━━━━━ Available records

-- ==== Sys2Proof/Machine/Analogue.lean ====
section
/-!
DEFINITION. The analogue channels' and HART masters' commands (R290 to R312).
-/
namespace Sys2Proof.Machine

/-- A changed input detail: its event, and the pending bit. -/
def State.aiChanged (s : State) (n old new : Nat) : State :=
  if old = new then s else
  let s := s.aioPend n
  if new = 3 || new = 4 || new = 5 then s.evRep 0x7001 0 [n, new] else if new = 0 then s.ev 0x7002 [n] else s

/-- AI_CONVERSION_RESULT (R291 to R294): the result of the window that ended at the last whole millisecond, written 20 µs
after it and stamped with the window end less 1 ms. -/
def execAiConversionResult (ch : Fin 8) (code : Nat) (s : State) : Res :=
  whenUp s (fun s =>
    if !bitOf (s.aiCfg ch) 0 || s.now % 1000000 < 20000 then s else
    let stamp : MTime := s.now - s.now % 1000000 - 1000000
    let c := s.aiCh ch
    if c.limiterOpen then (s.updAi ch (fun c => { c with code := 0, current := F64.zero })).writeAi ch stamp
    else
      let i := s.aiCurrent ch code
      let d := classify c.detail i
      let s := s.updAi ch (fun c => { c with code := code % 262144, current := i, detail := d })
      (s.aiChanged ch c.detail d).writeAi ch stamp)

/-- AI_OVERCURRENT (R294): the limiter opens, the channel reads 0 mA. -/
def execAiOvercurrent (ch : Fin 8) (s : State) : Res :=
  whenUp s (fun s =>
    if !bitOf (s.aiCfg ch) 0 || (s.aiCh ch).limiterOpen then s else
    let s := s.updAi ch (fun c => { c with limiterOpen := true, openAt := s.mer.raw, detail := 6, current := F64.zero, code := 0 })
    ((s.aioPend ch).evRep 0x7003 0 [ch]).writeAi ch s.now)

/-- AI_LIMITER_RETEST (R294): every 1 s the limiter recloses to test, and stays closed below 25 mA. -/
def execAiLimiterRetest (ch : Fin 8) (code : Nat) (s : State) : Res :=
  whenUp s (fun s =>
    let c := s.aiCh ch
    if !c.limiterOpen || s.mer.raw < c.openAt + ticksMs 1000 then s else
    let i := s.aiCurrent ch code
    if F64.lt i (F64.ofInt 25) then
      let d := classify 6 i
      let s := s.updAi ch (fun c => { c with limiterOpen := false, code := code % 262144, current := i, detail := d })
      s.aiChanged ch 6 d
    else s.updAi ch (fun c => { c with openAt := s.mer.raw }))

/-- An output under checks: enabled, and its checks not suspended (R301). -/
def State.aoChecks (s : State) (n : Nat) : Bool := bitOf (s.aoCfg n) 0 && !s.aoSuspended n

/-- LOW_HEAD in mV (R298: default 2 V). -/
def State.lowHead (s : State) (n : Nat) : F64 := F64.mul (s.elF (0x70300 + n) 7 (F64.ofInt 2)) (F64.ofInt 1000)

/-- AO_COMPLIANCE_MONITOR (R298): COMPLIANCE sets at once and clears after 10 ms within 0.05 mA; LOW-HEADROOM follows the
headroom. -/
def execAoComplianceMonitor (ch : Fin 8) (headMv : Nat) (s : State) : Res :=
  whenUp s (fun s =>
    if !s.aoChecks ch then s else
    let c := s.aoCh ch
    let s := s.updAo ch (fun c => { c with head := headMv % 65536 })
    let short := F64.le c.rb (F64.sub c.iCmd (f64 5 100))
    let near := F64.le (F64.abs (F64.sub c.rb c.iCmd)) (f64 5 100)
    let had := c.conds.contains 1
    let det := if had then !near else decide (headMv < 300) && short
    let s := s.aoDetect ch 1 det 0 (ticksMs 10)
    let has := (s.aoCh ch).conds.contains 1
    let low := F64.lt (F64.ofInt headMv) (s.lowHead ch)
    let s := s.updAo ch (fun c => { c with lowHead := low })
    let s := if has && !had then s.evRep 0x7013 0 [ch, headMv, 0] else s
    let s := if low && !c.lowHead then s.evRep 0x7013 0 [ch, headMv, 1] else s
    if has = had && low = c.lowHead then s else (s.aioPend (8 + ch)).writeAoRb ch)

━━━━━━━━━━

◆ **What is needed**: Run a filter over the data above and keep each line that contains the word "aiCfg".

◆ **Task answer**:
    if !bitOf (s.aiCfg ch) 0 || s.now % 1000000 < 20000 then s else
    if !bitOf (s.aiCfg ch) 0 || (s.aiCh ch).limiterOpen then s else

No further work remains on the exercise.